The Assembled gathered at Aqueduct this past Saturday, making their on-track debut for the season. Lately, the Assembled has been a steady quartet, with the fifth member missing for a few years now, owing to Joe C's obligation as the bass singer in a  Doo-Wop group, The Excellents. Appearances at East Coast venues and the occasional cruise have taken Joe away from the races. We're going to have to catch him on You Tube or buy a ticket, if we want to see him.

Once the shock of $7 parking was discussed and worn out, the chatter was strictly about who do you like, and why? Actually, no one really has to be forced to tell anyone who they like and why, it just comes out.

Bobby G. missed the first race, but arrived with a pressing issue: "Tell me the One won the first race." Yes he did. Bobby G. explained he put $14 on him from his phone through his account. The One went off as the second choice at $1.65, and paid $5.30 to win. Bobby G. was ahead and he hadn't even sat down yet. Sitting down, he explained later, was where he went wrong.

Johnny D's numbers were hitting, but the returns were paltry. Jose was up to his usual carpet bombing betting approach, having so many 50 cent, $1 and $2 win and boxed exacta and trifecta bets, that it was usually only with a reshuffle through his tickets after the race did he realize if he won anything.
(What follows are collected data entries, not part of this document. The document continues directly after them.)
/-- R27, R29, Table 2-3: the validation of a plan, check by check, over the rows up to the last that is not EMPTY, and the
cycle length: of every SHIFT row the length times the counts of the groups that enclose it. -/
def Obligations.PlanValidationFollowsTable : Prop :=
  ∀ t : Table 24 Row,
    let rows := partRows t
    let opened (k : Nat) : Nat := repeats (rows.take k)
    let closed (k : Nat) : Nat := ends (rows.take k)
    let unbalanced : Prop := (∃ k, opened k < closed k) ∨ opened 24 ≠ closed 24
    let tooDeep : Prop := ∃ k, closed k + 3 < opened k
    let minutes := unrolledMinutes rows
    (planDetail t = some 1 ↔ unbalanced)
    ∧ (planDetail t = some 2 ↔ ¬unbalanced ∧ tooDeep)
    ∧ (¬unbalanced → cycleLength t = minutes)
    ∧ (¬unbalanced → ¬tooDeep → (∀ p n c, .shift p n c ∈ rows → 1 ≤ n) →
        (planDetail t = some 3 ↔ minutes = 0)
        ∧ (planDetail t = some 4 ↔ 0 < minutes ∧ minutes < 60)
        ∧ (planDetail t = some 5 ↔ 40320 < minutes)
        ∧ (planDetail t = none ↔ 60 ≤ minutes ∧ minutes ≤ 40320))

/-- R27, R34, R37: the walk over a table goes row by row as the manual says: a SHIFT row ends it, an EMPTY row is passed
over, a REPEAT opens its group, one of count 0 is passed over to its END, an END begins the group's next pass or leaves
the group, and after the last row the table is read again from row 0. The placement of minutes elapsed, reduced modulo the
cycle length, walks from row 0 and takes away the length of each SHIFT row, to the first that is longer than the minutes
still to be used. -/
def Obligations.WalkFollowsRows : Prop :=
  ∀ (t : Table 24 Row),
    let rows := partRows t
    (∀ i stack x, walk t i stack = some x →
      (∀ p n crew, rows[i]? = some (.shift p n crew) → x = .inShift i n stack)
      ∧ (rows[i]? = some .empty → walk t (i + 1) stack = some x)
      ∧ (∀ n, rows[i]? = some (.repeatGroup n) → 0 < n → walk t (i + 1) (⟨i, n⟩ :: stack) = some x)
      ∧ (∀ j, rows[i]? = some (.repeatGroup 0) → closes rows i j → walk t (j + 1) stack = some x)
      ∧ (∀ row passes outer, rows[i]? = some .endGroup → stack = ⟨row, passes⟩ :: outer →
          (2 ≤ passes → walk t (row + 1) (⟨row, passes - 1⟩ :: outer) = some x)
          ∧ (passes ≤ 1 → walk t (i + 1) outer = some x))
      ∧ (rows.length ≤ i → walk t 0 [] = some x))
    ∧ ∀ elapsed x, place t elapsed = some x →
        ∃ first, walk t 0 [] = some first ∧ Placed t first (elapsed % cycleLength t) x

/-- R29, R33, R34, R37: in a valid table the walk from row 0, the placement at any minutes elapsed, and the walk from the
row after any row placed, arrive at a SHIFT row of the table, with the minutes left in it, 1 to its length, and at most
three loop frames. -/
def Obligations.RotationIsPlaced : Prop :=
  ∀ (t : Table 24 Row), ValidTable t →
    let inShift (x : Option Cursor) (whole : Bool) : Prop :=
      ∃ row left stack p n crew, x = some (.inShift row left stack) ∧ t.get? row = some (.shift p n crew)
        ∧ 1 ≤ left ∧ left ≤ n ∧ (whole = true → left = n) ∧ stack.length ≤ 3
    inShift (walk t 0 []) true
    ∧ ∀ e, inShift (place t e) false
      ∧ ∀ row left stack, place t e = some (.inShift row left stack) → inShift (walk t (row + 1) stack) true

/-- R29 to R31, R37, R38, R42, R43: PLAN-COMMIT refuses a committed or an invalid table, adopts a valid one at once where
no rotation runs, which starts the rotation where one can run, and commits it where one does run, the lookahead then taken
from it; PLAN-WITHDRAW opens it again, the lookahead then taken from the active table. That the minutes are worked out
afresh at a commit too, where R43 also says that a commit does not change them, is the model's choice (assumption log,
entry 30). -/
def Obligations.PlansAreCommittedAndWithdrawn : Prop :=
  ∀ s : State, s.takesRequests = true →
    let c := s.calendar
    let valid : Prop := c.committed = false ∧ planDetail c.pendingTable = none
    let taken (d : Calendar) (b : State) : Prop :=
      b.calendar = { d with lookahead := b.calendar.lookahead } ∧ LookaheadTaken b.calendar
      ∧ (s.part.op = .run → s.gives b [.lookaheadNotice b.calendar.lookahead])
    (c.committed = true → AnswersOnly .planCommit .frozen [] s)
    ∧ (∀ d, c.committed = false → planDetail c.pendingTable = some d →
        AnswersOnly .planCommit .planInvalid [byte d] s)
    ∧ (valid → c.cursor = none → (s.part.op ≠ .run ∨ c.unknown = true ∨ c.anchor = none) →
        Completes .planCommit .ok [0] s { s with calendar := { c with active := c.pendingTable } })
    ∧ (valid → c.cursor = none → s.part.op = .run → c.unknown = false → c.anchor ≠ none →
        CompletesWith .planCommit .ok [0] s [.calendar, .drafts, .inFlight]
          (Resynced s { c with active := c.pendingTable }))
    ∧ (valid → c.cursor ≠ none →
        CompletesWith .planCommit .ok [1] s [.calendar, .inFlight] (taken { c with committed := true }))
    ∧ (c.committed = false → AnswersOnly .planWithdraw .notFound [] s)
    ∧ (c.committed = true →
        CompletesWith .planWithdraw .ok [] s [.calendar, .inFlight] (taken { c with committed := false }))

/-- R36 to R38: PLAN-ANCHOR sets the anchor, and in RUN a resync places the cursor where a rotation can run: it starts the
rotation, corrects its minutes, or, at another position, is a shift boundary. -/
def Obligations.PlanAnchorResyncs : Prop :=
  ∀ (s : State) (day minute : Nat), s.takesRequests = true →
    let c : Calendar := { s.calendar with anchor := some ⟨day, minute⟩ }
    (65535 < day ∨ 1439 < minute → AnswersOnly (.planAnchor day minute) .badField [] s)
    ∧ (day ≤ 65535 → minute ≤ 1439 →
        (¬(s.part.op = .run ∧ CanRotate c) → Completes (.planAnchor day minute) .ok [] s { s with calendar := c })
        ∧ (s.part.op = .run → CanRotate c →
            CompletesWith (.planAnchor day minute) .ok [] s [.calendar, .drafts, .inFlight] (Resynced s c)))

/-- R3, R44, R45, R47 to R49: OVERRIDE and OVERRIDE-END are checked in their order, set or remove the records of the
zones named, and the profiles in force follow. -/
def Obligations.OverridesAreSetAndEnded : Prop :=
  ∀ (s : State) (k duration : Nat) (ks : List Nat), s.takesRequests = true →
    let begins := Instr.override k duration ks
    let ends := Instr.overrideEnd ks
    let fitsList : Prop := 1 ≤ ks.length ∧ ks.length ≤ 12
    let fits : Prop := k ≤ 7 ∧ duration ≤ 1440 ∧ fitsList
    let missing : Prop := ∃ j ∈ ks, ∀ z : Zone, z.val = j → s.zones.get z = .undefined
    let becomes (o : Option Override) (b : State) : Prop :=
      ProfilesFollow s b []
      ∧ b.calendar =
        { s.calendar with
          overrides := b.calendar.overrides, inForce := b.calendar.inForce, siteProfile := b.calendar.siteProfile }
      ∧ ∀ z, b.calendar.overrides.get z = if z.val ∈ ks then o else s.calendar.overrides.get z
    (¬fits → AnswersOnly begins .badField [] s)
    ∧ (fits → s.part.op ≠ .run → AnswersOnly begins .wrongState [] s)
    ∧ (fits → s.part.op = .run → missing → AnswersOnly begins .notFound [] s)
    ∧ (∀ p : ProfileNo, k = p → fits → s.part.op = .run → ¬missing →
        CompletesWith begins .ok [] s [.calendar, .inFlight]
          (becomes (some ⟨p, if duration = 0 then .untilEnded else .minutes duration⟩)))
    ∧ (¬fitsList → AnswersOnly ends .badField [] s)
    ∧ (fitsList → s.part.op ≠ .run → AnswersOnly ends .wrongState [] s)
    ∧ (fitsList → s.part.op = .run →
        missing ∨ (∃ z : Zone, z.val ∈ ks ∧ s.calendar.overrides.get z = none) → AnswersOnly ends .notFound [] s)
    ∧ (fitsList → s.part.op = .run → ¬missing →
        (∀ z : Zone, z.val ∈ ks → s.calendar.overrides.get z ≠ none) →
          CompletesWith ends .ok [] s [.calendar, .inFlight] (becomes none))

/-- R26, R46 to R49: SET-CALENDAR names the default profile, and a timed override that expires is removed; the profiles
in force follow. That the expiry is taken at whatever minutes are left is the model's choice (assumption log, entry 2).
That SET-CALENDAR works them out in CONFIGURE too is the model's reading (assumption log, entry 14). -/
def Obligations.DefaultProfileAndExpiryAreFollowed : Prop :=
  ∀ s : State,
    (s.takesRequests = true →
      (∀ k, 8 ≤ k → AnswersOnly (.setCalendar k) .badField [] s)
      ∧ ∀ p : ProfileNo, CompletesWith (.setCalendar p) .ok [] s [.calendar, .inFlight] fun b =>
          ProfilesFollow s b []
          ∧ b.calendar =
            { s.calendar with
              defaultProfile := p, inForce := b.calendar.inForce, siteProfile := b.calendar.siteProfile })
    ∧ ∀ z p n, s.part.op = .run → s.calendar.overrides.get z = some ⟨p, .minutes n⟩ →
        LeadsTo (.overrideExpiry z) s [.calendar, .inFlight] fun b =>
          ProfilesFollow s b []
          ∧ b.calendar =
            { s.calendar with
              overrides := s.calendar.overrides.set z none, inForce := b.calendar.inForce
              siteProfile := b.calendar.siteProfile }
Sometimes he did. But a $9 return on a $20 series of bets will drain you of funds faster than the water goes over Niagara Falls.

Johnny M. was holding his own, but usually following Johnny D's bets, and neither was getting into the plus column with any rate of speed. It wasn't until the sixth race that the ground opened up. Or, more accurately, the volcano erupted.

A very popular bet at the track, aside from the multi-led wagers that can engulf two, three, four, five and even six! races, is the superfecta. Hitting it requires having the ticket that has the first four horses, in their exact order of finish. Its payouts can be startling, driven in value when a longshot either wins, or places within the first four, and the favorite doesn't win, or doesn't even make the first four finishers.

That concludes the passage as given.